Problem statement → Copy every entry below, exactly and in full.

Exercise input →
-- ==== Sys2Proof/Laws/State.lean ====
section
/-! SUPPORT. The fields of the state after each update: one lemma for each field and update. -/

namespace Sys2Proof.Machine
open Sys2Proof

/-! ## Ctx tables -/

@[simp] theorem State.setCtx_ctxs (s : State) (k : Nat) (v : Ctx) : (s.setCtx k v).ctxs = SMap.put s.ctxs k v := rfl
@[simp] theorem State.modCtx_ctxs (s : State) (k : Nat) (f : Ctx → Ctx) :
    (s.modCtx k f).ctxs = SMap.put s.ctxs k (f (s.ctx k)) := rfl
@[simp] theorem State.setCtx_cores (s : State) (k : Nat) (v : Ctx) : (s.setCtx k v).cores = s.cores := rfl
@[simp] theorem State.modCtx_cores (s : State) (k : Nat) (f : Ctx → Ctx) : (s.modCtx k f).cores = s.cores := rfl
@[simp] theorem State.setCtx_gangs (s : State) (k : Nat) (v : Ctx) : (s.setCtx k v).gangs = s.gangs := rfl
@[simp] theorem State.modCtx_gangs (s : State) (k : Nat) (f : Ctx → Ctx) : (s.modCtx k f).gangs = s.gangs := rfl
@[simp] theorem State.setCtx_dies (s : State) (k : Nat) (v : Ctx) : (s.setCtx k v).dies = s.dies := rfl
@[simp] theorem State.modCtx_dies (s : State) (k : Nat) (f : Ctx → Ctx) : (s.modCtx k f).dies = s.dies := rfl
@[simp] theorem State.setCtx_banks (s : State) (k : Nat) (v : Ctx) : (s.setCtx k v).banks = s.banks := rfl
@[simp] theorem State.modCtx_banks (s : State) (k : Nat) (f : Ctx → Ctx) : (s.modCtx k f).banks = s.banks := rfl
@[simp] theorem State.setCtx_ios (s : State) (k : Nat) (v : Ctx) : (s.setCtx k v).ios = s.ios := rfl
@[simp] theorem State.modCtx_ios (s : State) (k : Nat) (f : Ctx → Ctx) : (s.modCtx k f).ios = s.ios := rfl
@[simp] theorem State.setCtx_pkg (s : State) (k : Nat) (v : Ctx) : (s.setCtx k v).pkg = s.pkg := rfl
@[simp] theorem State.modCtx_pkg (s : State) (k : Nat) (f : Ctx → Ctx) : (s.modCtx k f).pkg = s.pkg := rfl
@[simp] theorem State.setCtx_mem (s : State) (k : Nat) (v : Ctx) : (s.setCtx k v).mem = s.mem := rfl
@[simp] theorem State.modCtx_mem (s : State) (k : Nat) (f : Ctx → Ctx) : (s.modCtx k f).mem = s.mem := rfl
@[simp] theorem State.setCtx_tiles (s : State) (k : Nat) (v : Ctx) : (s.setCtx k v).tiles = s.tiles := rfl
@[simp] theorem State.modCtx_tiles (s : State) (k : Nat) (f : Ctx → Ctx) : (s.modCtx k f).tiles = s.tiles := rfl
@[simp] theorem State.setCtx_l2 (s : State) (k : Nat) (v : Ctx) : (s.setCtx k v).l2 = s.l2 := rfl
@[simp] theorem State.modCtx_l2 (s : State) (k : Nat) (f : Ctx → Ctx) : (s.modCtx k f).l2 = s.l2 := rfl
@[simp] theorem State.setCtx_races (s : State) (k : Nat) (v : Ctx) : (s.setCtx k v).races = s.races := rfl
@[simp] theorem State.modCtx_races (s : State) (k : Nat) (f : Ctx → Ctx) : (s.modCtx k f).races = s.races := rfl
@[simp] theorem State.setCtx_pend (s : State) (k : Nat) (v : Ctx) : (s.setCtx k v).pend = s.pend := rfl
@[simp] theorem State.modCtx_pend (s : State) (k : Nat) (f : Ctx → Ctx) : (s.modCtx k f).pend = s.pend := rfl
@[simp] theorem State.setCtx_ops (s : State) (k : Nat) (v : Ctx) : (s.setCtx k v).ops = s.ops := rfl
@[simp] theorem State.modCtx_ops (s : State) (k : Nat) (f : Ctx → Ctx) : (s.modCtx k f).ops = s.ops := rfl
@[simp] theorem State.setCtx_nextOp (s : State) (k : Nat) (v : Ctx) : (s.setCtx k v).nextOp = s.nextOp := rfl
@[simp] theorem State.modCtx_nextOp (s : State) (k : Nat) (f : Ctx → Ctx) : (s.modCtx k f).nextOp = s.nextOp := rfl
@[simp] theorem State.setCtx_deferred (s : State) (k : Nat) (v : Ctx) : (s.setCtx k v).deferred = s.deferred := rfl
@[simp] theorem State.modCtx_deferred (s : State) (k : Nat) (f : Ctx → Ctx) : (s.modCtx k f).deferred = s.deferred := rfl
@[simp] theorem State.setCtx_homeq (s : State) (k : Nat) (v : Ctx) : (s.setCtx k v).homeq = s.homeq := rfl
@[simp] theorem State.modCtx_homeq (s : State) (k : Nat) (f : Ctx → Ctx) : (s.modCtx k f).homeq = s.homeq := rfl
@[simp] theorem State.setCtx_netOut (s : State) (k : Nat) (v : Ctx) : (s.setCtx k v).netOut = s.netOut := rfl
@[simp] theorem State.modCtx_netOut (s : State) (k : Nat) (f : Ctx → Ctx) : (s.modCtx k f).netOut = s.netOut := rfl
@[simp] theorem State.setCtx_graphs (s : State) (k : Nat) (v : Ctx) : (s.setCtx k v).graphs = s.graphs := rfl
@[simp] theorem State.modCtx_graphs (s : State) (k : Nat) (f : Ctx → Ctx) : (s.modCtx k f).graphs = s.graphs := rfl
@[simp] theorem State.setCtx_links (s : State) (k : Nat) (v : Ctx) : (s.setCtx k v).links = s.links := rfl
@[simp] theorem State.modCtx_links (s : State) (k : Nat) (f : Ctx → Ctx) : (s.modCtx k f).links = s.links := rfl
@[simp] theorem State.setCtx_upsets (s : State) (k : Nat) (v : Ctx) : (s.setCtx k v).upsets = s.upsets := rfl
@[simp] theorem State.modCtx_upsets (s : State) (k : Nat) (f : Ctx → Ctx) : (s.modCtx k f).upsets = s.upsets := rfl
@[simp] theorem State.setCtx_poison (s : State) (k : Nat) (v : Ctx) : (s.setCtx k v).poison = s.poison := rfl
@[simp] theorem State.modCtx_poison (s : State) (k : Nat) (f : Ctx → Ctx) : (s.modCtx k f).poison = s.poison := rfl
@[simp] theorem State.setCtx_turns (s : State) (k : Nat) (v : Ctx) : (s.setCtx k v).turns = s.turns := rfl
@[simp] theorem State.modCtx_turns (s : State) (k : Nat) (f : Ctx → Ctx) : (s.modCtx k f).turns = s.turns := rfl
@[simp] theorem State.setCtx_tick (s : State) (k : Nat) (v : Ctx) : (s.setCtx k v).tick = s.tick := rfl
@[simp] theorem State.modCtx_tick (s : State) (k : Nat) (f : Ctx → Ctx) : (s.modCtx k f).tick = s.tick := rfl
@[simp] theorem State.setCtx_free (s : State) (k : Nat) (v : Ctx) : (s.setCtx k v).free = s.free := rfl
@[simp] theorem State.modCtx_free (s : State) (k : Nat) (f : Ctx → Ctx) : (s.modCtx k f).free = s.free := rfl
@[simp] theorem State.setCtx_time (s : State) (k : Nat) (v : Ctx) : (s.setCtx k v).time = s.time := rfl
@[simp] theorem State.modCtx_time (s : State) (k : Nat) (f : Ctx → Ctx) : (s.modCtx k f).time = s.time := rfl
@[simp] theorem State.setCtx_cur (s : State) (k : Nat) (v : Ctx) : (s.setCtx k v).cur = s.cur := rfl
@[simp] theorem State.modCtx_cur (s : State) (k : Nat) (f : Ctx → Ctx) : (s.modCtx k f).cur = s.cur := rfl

The completed task →
-- ==== Sys2Proof/Laws/State.lean ====
section
/-! SUPPORT. The fields of the state after each update: one lemma for each field and update. -/

namespace Sys2Proof.Machine
open Sys2Proof

/-! ## Ctx tables -/

@[simp] theorem State.setCtx_ctxs (s : State) (k : Nat) (v : Ctx) : (s.setCtx k v).ctxs = SMap.put s.ctxs k v := rfl
@[simp] theorem State.modCtx_ctxs (s : State) (k : Nat) (f : Ctx → Ctx) :
    (s.modCtx k f).ctxs = SMap.put s.ctxs k (f (s.ctx k)) := rfl
@[simp] theorem State.setCtx_cores (s : State) (k : Nat) (v : Ctx) : (s.setCtx k v).cores = s.cores := rfl
@[simp] theorem State.modCtx_cores (s : State) (k : Nat) (f : Ctx → Ctx) : (s.modCtx k f).cores = s.cores := rfl
@[simp] theorem State.setCtx_gangs (s : State) (k : Nat) (v : Ctx) : (s.setCtx k v).gangs = s.gangs := rfl
@[simp] theorem State.modCtx_gangs (s : State) (k : Nat) (f : Ctx → Ctx) : (s.modCtx k f).gangs = s.gangs := rfl
@[simp] theorem State.setCtx_dies (s : State) (k : Nat) (v : Ctx) : (s.setCtx k v).dies = s.dies := rfl
@[simp] theorem State.modCtx_dies (s : State) (k : Nat) (f : Ctx → Ctx) : (s.modCtx k f).dies = s.dies := rfl
@[simp] theorem State.setCtx_banks (s : State) (k : Nat) (v : Ctx) : (s.setCtx k v).banks = s.banks := rfl
@[simp] theorem State.modCtx_banks (s : State) (k : Nat) (f : Ctx → Ctx) : (s.modCtx k f).banks = s.banks := rfl
@[simp] theorem State.setCtx_ios (s : State) (k : Nat) (v : Ctx) : (s.setCtx k v).ios = s.ios := rfl
@[simp] theorem State.modCtx_ios (s : State) (k : Nat) (f : Ctx → Ctx) : (s.modCtx k f).ios = s.ios := rfl
@[simp] theorem State.setCtx_pkg (s : State) (k : Nat) (v : Ctx) : (s.setCtx k v).pkg = s.pkg := rfl
@[simp] theorem State.modCtx_pkg (s : State) (k : Nat) (f : Ctx → Ctx) : (s.modCtx k f).pkg = s.pkg := rfl
@[simp] theorem State.setCtx_mem (s : State) (k : Nat) (v : Ctx) : (s.setCtx k v).mem = s.mem := rfl
@[simp] theorem State.modCtx_mem (s : State) (k : Nat) (f : Ctx → Ctx) : (s.modCtx k f).mem = s.mem := rfl
@[simp] theorem State.setCtx_tiles (s : State) (k : Nat) (v : Ctx) : (s.setCtx k v).tiles = s.tiles := rfl
@[simp] theorem State.modCtx_tiles (s : State) (k : Nat) (f : Ctx → Ctx) : (s.modCtx k f).tiles = s.tiles := rfl
@[simp] theorem State.setCtx_l2 (s : State) (k : Nat) (v : Ctx) : (s.setCtx k v).l2 = s.l2 := rfl
@[simp] theorem State.modCtx_l2 (s : State) (k : Nat) (f : Ctx → Ctx) : (s.modCtx k f).l2 = s.l2 := rfl
@[simp] theorem State.setCtx_races (s : State) (k : Nat) (v : Ctx) : (s.setCtx k v).races = s.races := rfl
@[simp] theorem State.modCtx_races (s : State) (k : Nat) (f : Ctx → Ctx) : (s.modCtx k f).races = s.races := rfl
@[simp] theorem State.setCtx_pend (s : State) (k : Nat) (v : Ctx) : (s.setCtx k v).pend = s.pend := rfl
@[simp] theorem State.modCtx_pend (s : State) (k : Nat) (f : Ctx → Ctx) : (s.modCtx k f).pend = s.pend := rfl
@[simp] theorem State.setCtx_ops (s : State) (k : Nat) (v : Ctx) : (s.setCtx k v).ops = s.ops := rfl
@[simp] theorem State.modCtx_ops (s : State) (k : Nat) (f : Ctx → Ctx) : (s.modCtx k f).ops = s.ops := rfl
@[simp] theorem State.setCtx_nextOp (s : State) (k : Nat) (v : Ctx) : (s.setCtx k v).nextOp = s.nextOp := rfl
@[simp] theorem State.modCtx_nextOp (s : State) (k : Nat) (f : Ctx → Ctx) : (s.modCtx k f).nextOp = s.nextOp := rfl
@[simp] theorem State.setCtx_deferred (s : State) (k : Nat) (v : Ctx) : (s.setCtx k v).deferred = s.deferred := rfl
@[simp] theorem State.modCtx_deferred (s : State) (k : Nat) (f : Ctx → Ctx) : (s.modCtx k f).deferred = s.deferred := rfl
@[simp] theorem State.setCtx_homeq (s : State) (k : Nat) (v : Ctx) : (s.setCtx k v).homeq = s.homeq := rfl
@[simp] theorem State.modCtx_homeq (s : State) (k : Nat) (f : Ctx → Ctx) : (s.modCtx k f).homeq = s.homeq := rfl
@[simp] theorem State.setCtx_netOut (s : State) (k : Nat) (v : Ctx) : (s.setCtx k v).netOut = s.netOut := rfl
@[simp] theorem State.modCtx_netOut (s : State) (k : Nat) (f : Ctx → Ctx) : (s.modCtx k f).netOut = s.netOut := rfl
@[simp] theorem State.setCtx_graphs (s : State) (k : Nat) (v : Ctx) : (s.setCtx k v).graphs = s.graphs := rfl
@[simp] theorem State.modCtx_graphs (s : State) (k : Nat) (f : Ctx → Ctx) : (s.modCtx k f).graphs = s.graphs := rfl
@[simp] theorem State.setCtx_links (s : State) (k : Nat) (v : Ctx) : (s.setCtx k v).links = s.links := rfl
@[simp] theorem State.modCtx_links (s : State) (k : Nat) (f : Ctx → Ctx) : (s.modCtx k f).links = s.links := rfl
@[simp] theorem State.setCtx_upsets (s : State) (k : Nat) (v : Ctx) : (s.setCtx k v).upsets = s.upsets := rfl
@[simp] theorem State.modCtx_upsets (s : State) (k : Nat) (f : Ctx → Ctx) : (s.modCtx k f).upsets = s.upsets := rfl
@[simp] theorem State.setCtx_poison (s : State) (k : Nat) (v : Ctx) : (s.setCtx k v).poison = s.poison := rfl
@[simp] theorem State.modCtx_poison (s : State) (k : Nat) (f : Ctx → Ctx) : (s.modCtx k f).poison = s.poison := rfl
@[simp] theorem State.setCtx_turns (s : State) (k : Nat) (v : Ctx) : (s.setCtx k v).turns = s.turns := rfl
@[simp] theorem State.modCtx_turns (s : State) (k : Nat) (f : Ctx → Ctx) : (s.modCtx k f).turns = s.turns := rfl
@[simp] theorem State.setCtx_tick (s : State) (k : Nat) (v : Ctx) : (s.setCtx k v).tick = s.tick := rfl
@[simp] theorem State.modCtx_tick (s : State) (k : Nat) (f : Ctx → Ctx) : (s.modCtx k f).tick = s.tick := rfl
@[simp] theorem State.setCtx_free (s : State) (k : Nat) (v : Ctx) : (s.setCtx k v).free = s.free := rfl
@[simp] theorem State.modCtx_free (s : State) (k : Nat) (f : Ctx → Ctx) : (s.modCtx k f).free = s.free := rfl
@[simp] theorem State.setCtx_time (s : State) (k : Nat) (v : Ctx) : (s.setCtx k v).time = s.time := rfl
@[simp] theorem State.modCtx_time (s : State) (k : Nat) (f : Ctx → Ctx) : (s.modCtx k f).time = s.time := rfl
@[simp] theorem State.setCtx_cur (s : State) (k : Nat) (v : Ctx) : (s.setCtx k v).cur = s.cur := rfl
@[simp] theorem State.modCtx_cur (s : State) (k : Nat) (f : Ctx → Ctx) : (s.modCtx k f).cur = s.cur := rfl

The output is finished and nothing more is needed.